▶ [ABOUT THIS TASK]: Find the lines in the records below that contain "chain", and report each of them.

##### THE DATA

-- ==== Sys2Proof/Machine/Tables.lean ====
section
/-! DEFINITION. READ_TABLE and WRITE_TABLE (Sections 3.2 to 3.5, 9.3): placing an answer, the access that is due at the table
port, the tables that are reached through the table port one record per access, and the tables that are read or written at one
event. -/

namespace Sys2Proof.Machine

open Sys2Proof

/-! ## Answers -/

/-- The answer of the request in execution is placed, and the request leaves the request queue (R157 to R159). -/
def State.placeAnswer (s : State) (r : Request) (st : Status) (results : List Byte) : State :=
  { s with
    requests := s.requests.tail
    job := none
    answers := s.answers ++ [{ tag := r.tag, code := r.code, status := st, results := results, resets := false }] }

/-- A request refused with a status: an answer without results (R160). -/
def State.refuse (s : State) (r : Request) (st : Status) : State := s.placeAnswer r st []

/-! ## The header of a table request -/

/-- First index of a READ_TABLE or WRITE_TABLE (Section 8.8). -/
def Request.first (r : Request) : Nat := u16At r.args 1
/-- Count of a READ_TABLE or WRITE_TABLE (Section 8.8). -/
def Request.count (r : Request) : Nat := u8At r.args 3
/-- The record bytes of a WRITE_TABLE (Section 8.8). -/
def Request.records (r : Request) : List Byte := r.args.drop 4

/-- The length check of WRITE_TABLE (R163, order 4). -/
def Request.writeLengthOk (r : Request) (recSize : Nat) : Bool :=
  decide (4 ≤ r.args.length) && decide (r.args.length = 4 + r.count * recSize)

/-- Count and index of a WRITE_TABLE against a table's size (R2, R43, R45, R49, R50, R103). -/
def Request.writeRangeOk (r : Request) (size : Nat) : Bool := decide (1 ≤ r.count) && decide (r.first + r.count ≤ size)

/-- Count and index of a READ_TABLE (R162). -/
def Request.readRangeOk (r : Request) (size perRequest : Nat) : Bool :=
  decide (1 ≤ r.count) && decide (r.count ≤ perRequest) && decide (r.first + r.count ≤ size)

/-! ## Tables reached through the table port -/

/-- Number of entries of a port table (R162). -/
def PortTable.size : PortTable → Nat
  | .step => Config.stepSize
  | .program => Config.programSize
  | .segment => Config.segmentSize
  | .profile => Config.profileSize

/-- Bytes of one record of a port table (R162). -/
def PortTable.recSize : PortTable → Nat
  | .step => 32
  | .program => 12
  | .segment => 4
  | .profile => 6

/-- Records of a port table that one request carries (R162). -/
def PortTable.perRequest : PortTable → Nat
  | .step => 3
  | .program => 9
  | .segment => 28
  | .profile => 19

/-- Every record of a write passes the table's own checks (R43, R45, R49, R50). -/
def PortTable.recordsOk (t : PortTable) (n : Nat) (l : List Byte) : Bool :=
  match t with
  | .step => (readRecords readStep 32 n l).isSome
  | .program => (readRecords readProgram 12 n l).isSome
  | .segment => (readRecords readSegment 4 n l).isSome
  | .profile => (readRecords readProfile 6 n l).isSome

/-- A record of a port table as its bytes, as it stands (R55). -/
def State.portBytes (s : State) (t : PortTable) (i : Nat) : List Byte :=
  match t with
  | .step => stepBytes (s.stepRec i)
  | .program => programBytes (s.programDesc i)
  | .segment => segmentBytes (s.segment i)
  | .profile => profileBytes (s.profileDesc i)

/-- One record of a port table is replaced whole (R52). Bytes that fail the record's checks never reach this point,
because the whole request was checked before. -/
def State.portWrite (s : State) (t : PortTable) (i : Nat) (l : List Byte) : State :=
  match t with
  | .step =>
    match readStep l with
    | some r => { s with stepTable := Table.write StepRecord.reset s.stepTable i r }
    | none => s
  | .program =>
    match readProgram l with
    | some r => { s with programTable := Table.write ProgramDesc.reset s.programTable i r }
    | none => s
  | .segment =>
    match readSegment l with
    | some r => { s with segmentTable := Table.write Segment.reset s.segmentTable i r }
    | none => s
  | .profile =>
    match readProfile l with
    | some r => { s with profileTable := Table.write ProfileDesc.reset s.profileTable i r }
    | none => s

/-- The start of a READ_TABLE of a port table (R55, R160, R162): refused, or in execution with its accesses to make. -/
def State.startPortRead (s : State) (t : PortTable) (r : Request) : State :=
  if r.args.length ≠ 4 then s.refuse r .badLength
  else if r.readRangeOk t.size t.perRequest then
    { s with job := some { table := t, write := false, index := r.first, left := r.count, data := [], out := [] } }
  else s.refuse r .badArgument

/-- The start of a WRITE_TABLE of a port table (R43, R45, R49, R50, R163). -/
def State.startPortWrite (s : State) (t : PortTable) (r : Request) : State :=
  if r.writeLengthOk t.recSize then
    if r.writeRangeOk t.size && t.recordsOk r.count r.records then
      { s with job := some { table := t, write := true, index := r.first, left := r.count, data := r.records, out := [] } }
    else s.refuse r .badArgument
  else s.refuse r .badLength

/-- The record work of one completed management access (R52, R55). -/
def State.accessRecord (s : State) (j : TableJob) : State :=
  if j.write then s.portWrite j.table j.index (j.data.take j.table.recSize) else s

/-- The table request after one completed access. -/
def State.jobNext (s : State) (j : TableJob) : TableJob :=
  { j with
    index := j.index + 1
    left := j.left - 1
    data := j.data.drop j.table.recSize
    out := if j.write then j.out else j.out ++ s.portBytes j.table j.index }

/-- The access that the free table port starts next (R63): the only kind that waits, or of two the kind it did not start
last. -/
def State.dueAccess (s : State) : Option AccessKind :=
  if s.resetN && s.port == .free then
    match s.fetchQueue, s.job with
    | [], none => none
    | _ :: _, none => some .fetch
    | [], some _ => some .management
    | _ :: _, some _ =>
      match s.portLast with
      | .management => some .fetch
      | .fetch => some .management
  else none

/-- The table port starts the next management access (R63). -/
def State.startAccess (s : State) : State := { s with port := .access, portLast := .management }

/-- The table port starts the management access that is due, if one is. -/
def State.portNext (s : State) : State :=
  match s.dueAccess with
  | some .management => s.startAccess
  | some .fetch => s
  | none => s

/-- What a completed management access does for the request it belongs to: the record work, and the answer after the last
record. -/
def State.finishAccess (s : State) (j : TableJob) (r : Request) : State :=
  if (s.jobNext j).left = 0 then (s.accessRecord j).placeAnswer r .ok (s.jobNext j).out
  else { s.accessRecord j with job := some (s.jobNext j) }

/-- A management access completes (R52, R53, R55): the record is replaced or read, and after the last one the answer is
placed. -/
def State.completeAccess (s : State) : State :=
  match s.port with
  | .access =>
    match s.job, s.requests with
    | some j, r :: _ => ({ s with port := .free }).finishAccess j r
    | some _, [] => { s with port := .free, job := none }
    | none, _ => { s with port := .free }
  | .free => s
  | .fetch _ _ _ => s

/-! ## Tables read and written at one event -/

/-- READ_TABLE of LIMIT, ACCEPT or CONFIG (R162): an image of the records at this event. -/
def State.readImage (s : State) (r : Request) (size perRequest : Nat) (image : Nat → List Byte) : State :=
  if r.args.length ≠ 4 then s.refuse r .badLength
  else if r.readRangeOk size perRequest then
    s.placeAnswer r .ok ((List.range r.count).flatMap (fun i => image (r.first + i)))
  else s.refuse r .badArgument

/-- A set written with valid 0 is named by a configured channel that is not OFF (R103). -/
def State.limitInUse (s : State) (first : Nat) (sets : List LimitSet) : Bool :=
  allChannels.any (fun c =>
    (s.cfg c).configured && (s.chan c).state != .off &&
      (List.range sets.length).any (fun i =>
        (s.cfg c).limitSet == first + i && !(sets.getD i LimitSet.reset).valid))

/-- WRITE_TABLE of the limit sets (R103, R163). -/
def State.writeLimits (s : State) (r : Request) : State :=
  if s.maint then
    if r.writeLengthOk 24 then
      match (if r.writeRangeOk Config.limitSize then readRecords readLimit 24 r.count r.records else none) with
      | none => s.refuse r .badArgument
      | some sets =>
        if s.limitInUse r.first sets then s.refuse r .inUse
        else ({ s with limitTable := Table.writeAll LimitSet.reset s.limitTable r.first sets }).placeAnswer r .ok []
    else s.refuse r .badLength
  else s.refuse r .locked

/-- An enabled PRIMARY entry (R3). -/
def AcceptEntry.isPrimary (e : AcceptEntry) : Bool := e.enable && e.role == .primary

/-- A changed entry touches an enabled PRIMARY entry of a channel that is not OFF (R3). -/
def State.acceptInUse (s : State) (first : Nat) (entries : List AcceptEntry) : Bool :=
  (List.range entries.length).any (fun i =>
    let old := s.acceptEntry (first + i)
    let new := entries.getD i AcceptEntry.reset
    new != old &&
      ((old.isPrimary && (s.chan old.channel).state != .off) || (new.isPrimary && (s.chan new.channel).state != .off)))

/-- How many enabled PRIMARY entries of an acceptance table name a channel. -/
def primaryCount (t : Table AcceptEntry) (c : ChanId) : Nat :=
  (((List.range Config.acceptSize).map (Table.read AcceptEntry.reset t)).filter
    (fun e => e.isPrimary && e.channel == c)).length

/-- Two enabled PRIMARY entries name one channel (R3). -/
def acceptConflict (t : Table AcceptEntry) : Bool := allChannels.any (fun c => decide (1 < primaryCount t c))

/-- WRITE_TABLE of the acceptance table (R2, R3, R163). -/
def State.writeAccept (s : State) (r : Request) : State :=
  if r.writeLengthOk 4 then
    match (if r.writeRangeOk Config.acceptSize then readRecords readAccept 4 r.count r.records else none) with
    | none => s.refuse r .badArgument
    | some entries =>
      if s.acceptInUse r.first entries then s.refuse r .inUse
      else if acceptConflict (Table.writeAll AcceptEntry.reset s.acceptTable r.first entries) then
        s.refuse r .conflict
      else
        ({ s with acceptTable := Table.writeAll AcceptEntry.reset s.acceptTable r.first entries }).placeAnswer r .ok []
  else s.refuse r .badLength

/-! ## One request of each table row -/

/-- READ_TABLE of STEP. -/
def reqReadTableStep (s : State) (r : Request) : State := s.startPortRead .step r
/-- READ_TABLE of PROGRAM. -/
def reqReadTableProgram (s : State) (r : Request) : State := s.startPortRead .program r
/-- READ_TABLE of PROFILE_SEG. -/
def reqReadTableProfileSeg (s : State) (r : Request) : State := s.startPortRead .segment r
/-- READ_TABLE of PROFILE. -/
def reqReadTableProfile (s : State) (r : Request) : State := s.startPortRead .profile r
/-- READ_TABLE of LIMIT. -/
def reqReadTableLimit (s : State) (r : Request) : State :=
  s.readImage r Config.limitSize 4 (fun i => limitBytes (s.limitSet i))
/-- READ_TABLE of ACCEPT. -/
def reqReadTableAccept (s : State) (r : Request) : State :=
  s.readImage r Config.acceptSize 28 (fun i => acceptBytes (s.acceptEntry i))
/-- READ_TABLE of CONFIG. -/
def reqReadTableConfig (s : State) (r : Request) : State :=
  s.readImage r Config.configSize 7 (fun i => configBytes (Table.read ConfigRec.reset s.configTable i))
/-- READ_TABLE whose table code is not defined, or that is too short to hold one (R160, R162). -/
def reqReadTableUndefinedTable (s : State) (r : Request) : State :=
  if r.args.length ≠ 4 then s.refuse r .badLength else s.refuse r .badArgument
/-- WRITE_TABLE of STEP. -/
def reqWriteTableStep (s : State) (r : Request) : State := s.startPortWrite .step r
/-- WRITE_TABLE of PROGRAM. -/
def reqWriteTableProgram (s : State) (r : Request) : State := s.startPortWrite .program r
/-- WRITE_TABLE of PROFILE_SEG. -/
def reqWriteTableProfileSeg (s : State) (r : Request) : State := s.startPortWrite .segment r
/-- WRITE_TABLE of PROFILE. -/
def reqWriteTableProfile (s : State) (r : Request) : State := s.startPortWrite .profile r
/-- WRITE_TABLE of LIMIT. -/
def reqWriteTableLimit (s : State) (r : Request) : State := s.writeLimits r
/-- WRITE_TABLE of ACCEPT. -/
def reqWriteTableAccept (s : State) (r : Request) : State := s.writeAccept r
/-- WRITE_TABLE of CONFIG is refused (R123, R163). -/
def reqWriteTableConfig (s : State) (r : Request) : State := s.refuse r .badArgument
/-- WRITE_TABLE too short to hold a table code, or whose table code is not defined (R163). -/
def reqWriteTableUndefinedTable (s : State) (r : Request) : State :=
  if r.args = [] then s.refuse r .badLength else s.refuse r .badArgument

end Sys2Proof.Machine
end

##########
##### THE DATA

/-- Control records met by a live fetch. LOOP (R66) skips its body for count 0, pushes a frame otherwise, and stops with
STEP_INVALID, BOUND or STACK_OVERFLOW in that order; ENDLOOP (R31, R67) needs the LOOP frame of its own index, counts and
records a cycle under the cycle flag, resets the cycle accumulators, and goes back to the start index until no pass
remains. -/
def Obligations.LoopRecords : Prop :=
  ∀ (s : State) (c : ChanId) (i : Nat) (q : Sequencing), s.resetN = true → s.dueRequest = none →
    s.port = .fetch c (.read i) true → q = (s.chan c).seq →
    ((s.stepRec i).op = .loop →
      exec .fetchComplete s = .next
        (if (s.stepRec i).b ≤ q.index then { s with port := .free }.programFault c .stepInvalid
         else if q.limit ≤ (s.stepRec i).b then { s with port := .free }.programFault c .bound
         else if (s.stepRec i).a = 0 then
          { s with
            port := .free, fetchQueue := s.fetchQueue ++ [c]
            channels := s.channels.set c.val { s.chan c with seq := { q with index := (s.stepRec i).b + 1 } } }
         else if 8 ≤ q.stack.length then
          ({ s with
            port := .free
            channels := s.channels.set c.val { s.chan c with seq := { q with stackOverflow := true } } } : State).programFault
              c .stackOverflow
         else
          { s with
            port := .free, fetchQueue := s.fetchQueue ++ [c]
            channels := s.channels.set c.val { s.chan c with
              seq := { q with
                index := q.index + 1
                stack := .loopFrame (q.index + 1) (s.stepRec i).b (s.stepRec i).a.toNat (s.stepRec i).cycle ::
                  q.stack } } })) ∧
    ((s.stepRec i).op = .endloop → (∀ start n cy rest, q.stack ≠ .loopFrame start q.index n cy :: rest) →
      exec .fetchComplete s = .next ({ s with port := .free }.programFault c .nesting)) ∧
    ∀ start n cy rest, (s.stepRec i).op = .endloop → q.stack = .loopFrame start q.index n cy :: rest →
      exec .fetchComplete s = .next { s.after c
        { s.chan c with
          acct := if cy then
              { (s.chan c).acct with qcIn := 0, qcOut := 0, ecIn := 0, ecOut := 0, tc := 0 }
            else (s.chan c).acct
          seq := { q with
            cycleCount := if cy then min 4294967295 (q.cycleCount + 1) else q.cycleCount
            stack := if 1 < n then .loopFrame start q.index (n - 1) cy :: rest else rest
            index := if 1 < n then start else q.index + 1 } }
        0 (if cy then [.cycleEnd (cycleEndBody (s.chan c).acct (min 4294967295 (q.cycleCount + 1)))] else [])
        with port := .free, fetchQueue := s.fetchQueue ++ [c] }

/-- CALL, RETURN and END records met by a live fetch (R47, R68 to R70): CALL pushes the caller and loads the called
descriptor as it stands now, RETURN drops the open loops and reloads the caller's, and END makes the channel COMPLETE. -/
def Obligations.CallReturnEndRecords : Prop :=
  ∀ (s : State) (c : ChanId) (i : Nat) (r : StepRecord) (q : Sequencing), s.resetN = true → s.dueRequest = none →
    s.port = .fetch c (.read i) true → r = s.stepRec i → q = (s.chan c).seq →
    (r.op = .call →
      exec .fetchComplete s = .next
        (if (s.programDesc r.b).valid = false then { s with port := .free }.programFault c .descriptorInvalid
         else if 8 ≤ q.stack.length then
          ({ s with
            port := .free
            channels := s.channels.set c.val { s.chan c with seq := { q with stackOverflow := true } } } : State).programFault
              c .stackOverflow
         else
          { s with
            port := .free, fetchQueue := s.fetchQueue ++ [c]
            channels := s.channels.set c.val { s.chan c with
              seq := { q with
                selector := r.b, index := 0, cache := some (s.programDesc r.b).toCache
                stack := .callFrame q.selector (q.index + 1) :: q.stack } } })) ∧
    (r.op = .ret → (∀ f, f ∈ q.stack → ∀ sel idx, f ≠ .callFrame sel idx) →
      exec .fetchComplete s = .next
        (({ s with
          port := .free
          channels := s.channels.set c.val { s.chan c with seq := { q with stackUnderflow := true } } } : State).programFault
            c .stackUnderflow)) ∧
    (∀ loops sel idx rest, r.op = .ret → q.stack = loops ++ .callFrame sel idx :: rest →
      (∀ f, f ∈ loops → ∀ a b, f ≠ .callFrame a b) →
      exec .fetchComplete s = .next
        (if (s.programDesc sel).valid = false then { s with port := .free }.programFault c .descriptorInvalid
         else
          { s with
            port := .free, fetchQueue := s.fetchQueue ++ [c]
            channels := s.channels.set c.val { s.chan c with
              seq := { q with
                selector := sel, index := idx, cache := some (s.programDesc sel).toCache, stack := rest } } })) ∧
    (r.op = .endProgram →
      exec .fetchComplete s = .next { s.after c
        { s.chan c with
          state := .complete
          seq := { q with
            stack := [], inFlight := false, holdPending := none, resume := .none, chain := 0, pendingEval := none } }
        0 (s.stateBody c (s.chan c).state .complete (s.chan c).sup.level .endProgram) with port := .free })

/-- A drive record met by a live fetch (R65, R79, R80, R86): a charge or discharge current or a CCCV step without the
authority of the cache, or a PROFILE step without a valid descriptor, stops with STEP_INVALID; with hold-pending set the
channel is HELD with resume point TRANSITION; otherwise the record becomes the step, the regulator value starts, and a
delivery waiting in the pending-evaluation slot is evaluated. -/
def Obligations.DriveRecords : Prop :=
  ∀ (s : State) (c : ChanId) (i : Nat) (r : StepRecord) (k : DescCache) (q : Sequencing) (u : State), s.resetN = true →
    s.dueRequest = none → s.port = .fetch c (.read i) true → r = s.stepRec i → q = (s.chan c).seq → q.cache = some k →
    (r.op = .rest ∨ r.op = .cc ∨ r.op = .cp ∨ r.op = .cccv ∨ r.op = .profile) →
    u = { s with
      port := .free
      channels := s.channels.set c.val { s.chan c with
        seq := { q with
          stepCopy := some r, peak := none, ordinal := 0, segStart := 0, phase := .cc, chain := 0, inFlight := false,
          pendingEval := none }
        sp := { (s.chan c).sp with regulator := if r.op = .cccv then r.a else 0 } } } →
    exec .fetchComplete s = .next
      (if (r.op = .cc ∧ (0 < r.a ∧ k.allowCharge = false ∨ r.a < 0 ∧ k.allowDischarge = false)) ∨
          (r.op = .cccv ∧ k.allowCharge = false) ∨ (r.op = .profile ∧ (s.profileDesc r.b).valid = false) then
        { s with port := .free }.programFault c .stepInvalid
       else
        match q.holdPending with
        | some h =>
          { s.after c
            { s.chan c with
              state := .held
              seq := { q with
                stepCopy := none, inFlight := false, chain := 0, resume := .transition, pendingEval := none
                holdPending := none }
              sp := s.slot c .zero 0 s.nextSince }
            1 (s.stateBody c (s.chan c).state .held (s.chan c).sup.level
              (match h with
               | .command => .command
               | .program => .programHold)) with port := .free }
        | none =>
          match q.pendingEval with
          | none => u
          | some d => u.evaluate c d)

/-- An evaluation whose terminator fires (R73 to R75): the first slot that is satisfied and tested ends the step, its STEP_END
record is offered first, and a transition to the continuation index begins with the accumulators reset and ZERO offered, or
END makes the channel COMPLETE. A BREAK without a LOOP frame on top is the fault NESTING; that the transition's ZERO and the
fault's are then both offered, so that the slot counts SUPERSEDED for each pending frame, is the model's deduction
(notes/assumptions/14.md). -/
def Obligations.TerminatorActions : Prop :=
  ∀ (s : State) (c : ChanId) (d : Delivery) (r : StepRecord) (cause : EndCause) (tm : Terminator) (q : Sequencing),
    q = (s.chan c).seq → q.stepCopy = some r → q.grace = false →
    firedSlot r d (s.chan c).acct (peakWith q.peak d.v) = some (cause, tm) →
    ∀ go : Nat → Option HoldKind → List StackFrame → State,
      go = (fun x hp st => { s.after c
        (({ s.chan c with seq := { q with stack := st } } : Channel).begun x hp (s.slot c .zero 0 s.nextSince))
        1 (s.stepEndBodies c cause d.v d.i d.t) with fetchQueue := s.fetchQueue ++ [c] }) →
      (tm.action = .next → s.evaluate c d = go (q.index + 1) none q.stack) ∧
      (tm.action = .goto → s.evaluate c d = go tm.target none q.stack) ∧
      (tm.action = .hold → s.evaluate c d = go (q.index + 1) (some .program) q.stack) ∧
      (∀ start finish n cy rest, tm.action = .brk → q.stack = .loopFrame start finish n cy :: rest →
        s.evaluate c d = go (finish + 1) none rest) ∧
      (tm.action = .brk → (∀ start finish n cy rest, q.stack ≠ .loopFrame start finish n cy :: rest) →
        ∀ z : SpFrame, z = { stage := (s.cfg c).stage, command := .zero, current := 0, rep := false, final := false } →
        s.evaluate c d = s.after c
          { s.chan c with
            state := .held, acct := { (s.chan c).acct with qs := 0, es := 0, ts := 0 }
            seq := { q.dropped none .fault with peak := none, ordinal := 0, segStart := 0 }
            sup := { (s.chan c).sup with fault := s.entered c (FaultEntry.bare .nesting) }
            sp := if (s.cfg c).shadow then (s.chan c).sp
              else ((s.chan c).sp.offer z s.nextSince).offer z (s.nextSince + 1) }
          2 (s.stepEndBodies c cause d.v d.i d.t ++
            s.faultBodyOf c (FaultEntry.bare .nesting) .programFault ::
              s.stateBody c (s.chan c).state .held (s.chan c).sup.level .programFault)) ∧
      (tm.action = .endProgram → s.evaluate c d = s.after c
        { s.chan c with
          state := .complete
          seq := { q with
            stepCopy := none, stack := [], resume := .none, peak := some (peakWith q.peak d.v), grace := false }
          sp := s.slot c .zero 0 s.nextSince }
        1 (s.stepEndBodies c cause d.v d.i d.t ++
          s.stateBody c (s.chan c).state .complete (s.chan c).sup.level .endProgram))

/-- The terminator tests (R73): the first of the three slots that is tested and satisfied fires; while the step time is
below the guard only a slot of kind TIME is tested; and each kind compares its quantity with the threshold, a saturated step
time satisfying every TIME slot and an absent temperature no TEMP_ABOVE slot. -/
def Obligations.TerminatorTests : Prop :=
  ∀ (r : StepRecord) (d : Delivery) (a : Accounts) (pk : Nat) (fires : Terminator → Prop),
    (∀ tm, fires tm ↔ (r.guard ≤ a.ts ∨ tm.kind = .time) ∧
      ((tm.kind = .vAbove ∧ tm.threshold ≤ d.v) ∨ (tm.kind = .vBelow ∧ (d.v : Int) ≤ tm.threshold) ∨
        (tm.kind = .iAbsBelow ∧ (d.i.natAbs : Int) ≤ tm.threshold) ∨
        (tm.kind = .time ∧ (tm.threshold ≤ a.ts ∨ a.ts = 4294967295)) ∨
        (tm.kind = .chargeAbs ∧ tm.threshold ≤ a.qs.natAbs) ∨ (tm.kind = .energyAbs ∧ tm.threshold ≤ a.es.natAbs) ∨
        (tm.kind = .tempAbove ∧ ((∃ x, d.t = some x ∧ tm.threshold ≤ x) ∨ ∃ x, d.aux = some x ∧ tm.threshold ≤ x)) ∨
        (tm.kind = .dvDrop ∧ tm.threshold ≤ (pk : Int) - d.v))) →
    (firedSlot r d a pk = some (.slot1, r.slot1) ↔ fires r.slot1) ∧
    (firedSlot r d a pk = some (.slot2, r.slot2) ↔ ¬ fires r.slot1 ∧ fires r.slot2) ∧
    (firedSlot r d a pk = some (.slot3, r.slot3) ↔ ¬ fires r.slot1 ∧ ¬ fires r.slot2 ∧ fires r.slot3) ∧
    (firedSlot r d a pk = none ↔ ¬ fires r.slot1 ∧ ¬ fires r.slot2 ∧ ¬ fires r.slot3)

##########

▶ [ANSWER TO THE PROBLEM]:
            stack := [], inFlight := false, holdPending := none, resume := .none, chain := 0, pendingEval := none } }
          stepCopy := some r, peak := none, ordinal := 0, segStart := 0, phase := .cc, chain := 0, inFlight := false,
                stepCopy := none, inFlight := false, chain := 0, resume := .transition, pendingEval := none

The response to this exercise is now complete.